Добавить в цитаты Настройки чтения

Страница 20 из 33



— Кричали несколько человек? — уточнил я.

— Нет, вроде бы кричал один, так мне показалось. Мужской голос. И чего-то причитал, и просил…

— Вы сказали мне, что занимались. Можно поинтересоваться чем? — спросил я.

— Я же учусь в институте, в заочном педагогическом… — сказала Валя с недоумением по поводу моей неосведомленности; по тону ее предполагалось, что все ночные сторожа учатся в заочных институтах.

— Мечтаете стать учителем? — вежливо сказал я для расширения круга общения.

— Да нет, не мечтаю… Я, вообще-то говоря, не люблю школу…

— А зачем же учитесь в педагогическом? — удивился я.

— Как зачем? Высшее образование сейчас необходимо, без него никуда. Конечно, я хотела бы поступить в торгово-экономический или в пушной институт, но туда разве попадешь?

— А разве в педагогический легче попасть, чем в торгово-экономический?

Девушка воззрилась на меня с непониманием, граничащим с презрением.

— Вы серьезно? Или шутите? В этом году в торгово-экономическом было двадцать пять человек на место!

Я озадаченно спросил:

— Что, все молодые люди вдруг решили стать торгово-экономистами?

— Ну, знаете, мы не дети, — сказала она важно, и ее детское лицо в этот момент действительно имело взрослый вид. — Кто в торговле, тот в порядке. А учитель? Или инженер?
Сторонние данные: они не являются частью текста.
-- ==== Sys2Proof/Machine/Operands.lean ====
section
/-!
DEFINITION. The one operand of the protocol, the payload length of a HIT, and the width of a record
(spec/30_encoding.md R52, R57, R58; spec/42_hit_record.md R96, R97).
-/
namespace Sys2Proof.Machine

/-- adc_count = (w >> 28) AND 0xF = countword[31:28] (R52, R96). -/
def adcCountOf (w : Word) : Nibble :=
  w.extractLsb' 28 4

/-- lo28 = countword[27:0], ignored by the block (R52). -/
def lo28Of (w : Word) : Lo28 :=
  w.extractLsb' 0 28

/-- {n[3:0], lo28}: a count word (R52). -/
def countWord (n : Nibble) (lo28 : Lo28) : Word :=
  n ++ lo28

/-- extra = adc_count / 2, floor division (R58, R97). -/
def extraWords (n : Nibble) : Nat :=
  n.toNat / Config.adcPerWord

/-- width(kind, n): the number of words of a record, header included (R57). -/
def width (kind : Kind) (n : Nibble) : Nat :=
  match kind with
  | .ppsSecond => Config.markerWords
  | .ppsYear => Config.markerWords
  | .trigConfig => Config.trigConfigWords
  | .dataFormat => Config.markerWords
  | .hit => Config.hitFixedWords + extraWords n

/-- The width of a kind that the tag alone gives: all but HIT (R59). -/
def markerWidth (kind : Kind) : Nat :=
  width kind 0

/-- stream[i + 1], the word after the header (R96). -/
def secondWord (s : State) : Option Word :=
  s.buf.word (s.i + 1)

end Sys2Proof.Machine
end

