/-- R33, R106: a length that is no multiple of 4 always ends the call with MalformedLength, whatever the bytes, and no word
is read, over any number of steps. -/
def Obligations.UnalignedLengthIsMalformed : Prop :=
  ∀ (bytes : List Byte) (n : Nat), bytes.length % 4 ≠ 0 →
    outcomeOf bytes = some (.malformedLength bytes.length) ∧
    runReads n (State.reset.present (Buffer.ofBytes bytes)) = []

/-- The spec's own codes (R108, R53; decisions D5, D7): causes 1 and 2, kinds 2 and 4, each beside its fields and no
others. -/
def Obligations.ErrorPortsCarryTheCodes : Prop :=
  (∀ (s : State) (l : Nat), s.phase = .fault → s.err = some (.malformedLength l) →
    s.ports.fault = true ∧ s.ports.done = false ∧ s.ports.errCause = some 1 ∧ s.ports.errLength = some l ∧
      s.ports.errKind = none ∧ s.ports.errIndex = none) ∧
  (∀ (s : State) (k : Kind) (ix : Nat), s.phase = .fault → s.err = some (.truncatedFrame k ix) →
    s.ports.fault = true ∧ s.ports.done = false ∧ s.ports.errCause = some 2 ∧ s.ports.errIndex = some ix ∧
      s.ports.errLength = none ∧ s.ports.errKind = some (kindCode k)) ∧
  kindCode .ppsSecond = 0 ∧ kindCode .ppsYear = 1 ∧ kindCode .trigConfig = 2 ∧ kindCode .dataFormat = 3 ∧
    kindCode .hit = 4

/-- R21, R136 (decisions D2, D8): the counts show exactly in DONE, an error field only in FAULT, and the two levels say the
phase. -/
def Obligations.PortsShowOnlyWhatIsValid : Prop :=
  ∀ s : State,
    (∀ x, s.ports.secondsOut = some x ↔ s.phase = .done ∧ x = s.seconds) ∧
    (∀ x, s.ports.hitsOut = some x ↔ s.phase = .done ∧ x = s.hits) ∧
    (s.ports.done = true ↔ s.phase = .done) ∧ (s.ports.fault = true ↔ s.phase = .fault) ∧
    (s.phase ≠ .fault →
      s.ports.errCause = none ∧ s.ports.errKind = none ∧ s.ports.errIndex = none ∧ s.ports.errLength = none)

/-! ### Invariants and progress -/

/-- Every step that answers a next state keeps the invariant (R15, R16, R24, R25): canonical buffers; in SCAN and DONE an
aligned length and seconds + 2 * hits <= i <= word_count; in DONE the cursor at the end; in FAULT an error that fits. -/
def Obligations.EveryStepKeepsTheInvariant : Prop :=
  ∀ s t : State, s.Inv → step s = .next t → t.Inv

/-- The reset state meets the invariant. -/
def Obligations.ResetMeetsTheInvariant : Prop :=
  State.reset.Inv

/-- The host's move keeps the invariant, for every buffer of bytes: a call can be asked for in any state that meets it. -/
def Obligations.LendingABufferKeepsTheInvariant : Prop :=
  ∀ (s : State) (bytes : List Byte), s.Inv → (s.present (Buffer.ofBytes bytes)).Inv

/-- R24's consequences: no counter passes word_count, and with the parameters of any fixed-width build that meets the
constraints of R6, length, cursor and counters fit their widths in every buffer up to MAX_BYTES. -/
def Obligations.CountersNeverOverflow : Prop :=
  ∀ s : State, s.Inv → (s.phase = .scan ∨ s.phase = .done) →
    s.seconds ≤ s.buf.wordCount ∧ s.hits ≤ s.buf.wordCount / 2 ∧
    ∀ p : Build, p.Valid → s.buf.len ≤ p.maxBytes →
      s.buf.len < 2 ^ p.lenW ∧ s.i < 2 ^ p.idxW ∧ s.seconds < 2 ^ p.cntW ∧ s.hits < 2 ^ p.cntW

/-- R76, whole: every step of a scan answers a next state, and ends the call or moves the cursor forward without passing
word_count; so from a cursor in range the call ends within the words that remain and the return. -/
def Obligations.EveryScanEndsByProgress : Prop :=
  ∀ s : State, s.phase = .scan → s.start = none →
    (∃ t, step s = .next t ∧
      (t.phase = .done ∨ t.phase = .fault ∨ t.phase = .scan ∧ s.i < t.i ∧ t.i ≤ s.buf.wordCount)) ∧
    (s.i ≤ s.buf.wordCount →
      ∃ t, runSteps (s.buf.wordCount - s.i + 1) s = some t ∧ (t.phase = .done ∨ t.phase = .fault))

/-- R77, R70: on any instance that is not scanning, and over any buffer, the machine's call ends, within word_count records
and the return after the call entry (R76, R139), with the outcome of the reference function, which has one for every
buffer. That the call entry counts as one step is the model's choice (log 2, log 13). -/
def Obligations.MachineComputesTheReferenceFunction : Prop :=
  ∀ (s : State) (b : Buffer), s.phase ≠ .scan →
    callOutcome (callSteps b) s b = referenceDecode b ∧ (referenceDecode b).isSome = true

/-- R81, R56: the outcome depends only on the length, on the tags of the examined headers and on the ADC nibbles of the
HIT count words: buffers that agree in these agree after any number of steps. -/
def Obligations.IgnoredBitsNeverMatter : Prop :=
  ∀ (b b' : Buffer) (n : Nat) (s : State), s.phase ≠ .scan → b.len = b'.len →
    examined b (b.wordCount + 1) 0 = examined b' (b'.wordCount + 1) 0 →
    callOutcome (n + 1) s b = callOutcome (n + 1) s b'

/-! ### The fixed-width builds (R6, R137; log 8) -/

/-- R6's default parameters, and the constraints: they hold for the build with every default, and for every IDX_W of at
least 3 bits and CNT_W >= IDX_W with LEN_W and MAX_BYTES at their defaults. -/
def Obligations.DefaultBuildsMeetTheConstraints : Prop :=
  Build.default = { idxW := 32, cntW := 32, lenW := 34, maxBytes := 4 * (2 ^ 32 - 8) } ∧ Build.default.Valid ∧
  ∀ w c : Nat, 3 ≤ w → w ≤ c →
    ({ idxW := w, cntW := c, lenW := w + 2, maxBytes := 4 * (2 ^ w - 8) } : Build).Valid

/-- R137: in a build of any IDX_W with word_count + 7 < 2^IDX_W the wrapping sums of the two bounds tests give what naturals
give. -/
def Obligations.FixedWidthBoundsTestsAreExact : Prop :=
  ∀ (w i wc : Nat) (n : Nibble), wc + 7 < 2 ^ w → i < wc →
    fixedHasSecond (BitVec.ofNat w i) (BitVec.ofNat w wc) = decide (i + 1 < wc) ∧
    (i + 1 < wc → fixedPayloadFits (BitVec.ofNat w i) (BitVec.ofNat w wc) (fixedExtra w n) =
      decide (i + 2 + n.toNat / 2 ≤ wc))

/-- R137's hazard: without that guarantee, at any IDX_W of at least 2 bits, a wrapped sum passes the payload test that
naturals fail, and the cursor it gives lies before the one it came from. -/
def Obligations.WrappedSumWouldPassTheTest : Prop :=
  ∀ w : Nat, 2 ≤ w → ∃ (i wc : Nat) (n : Nibble), wc < 2 ^ w ∧ i + 1 < wc ∧ wc < i + 2 + n.toNat / 2 ∧
    fixedPayloadFits (BitVec.ofNat w i) (BitVec.ofNat w wc) (fixedExtra w n) = true ∧
    (BitVec.ofNat w i + 2#w + fixedExtra w n).toNat < i

/-- R6, D4, D16: every fixed-width build whose parameters meet the constraints gives, at its ports' widths, the reference
function's outcome on every buffer up to MAX_BYTES, and none on a longer one. That the build stands beside the machine as a
function with the parameters as its argument is the model's choice (log 8). -/
def Obligations.FixedWidthBuildAgreesUpToMaxBytes : Prop :=
  ∀ (p : Build) (b : Buffer), p.Valid →
    (b.len ≤ p.maxBytes → (fixedDecode p b).map FixedOutcome.value = referenceDecode b) ∧
    (p.maxBytes < b.len → fixedDecode p b = none)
Получил зарплату, и от звонка до звонка — что в цехе, что в школе — грохот, гам и нервотрепка…

— А престиж профессии? — спросил я, вспоминая разговор с Кармановым.

— Да какой там престиж? Престиж в том, чтобы красиво одеваться, бывать на людях, иметь знакомства хорошие.

Я задумчиво сказал:

— Валя, вот объясните мне, пожалуйста, может быть, я что-то забыл. Но, когда я учился в десятом классе, мы хотели стать летчиками, инженерами, ну… дипломатами. И не помню, чтобы хоть один мечтал стать шеф-поваром или продавцом в магазине…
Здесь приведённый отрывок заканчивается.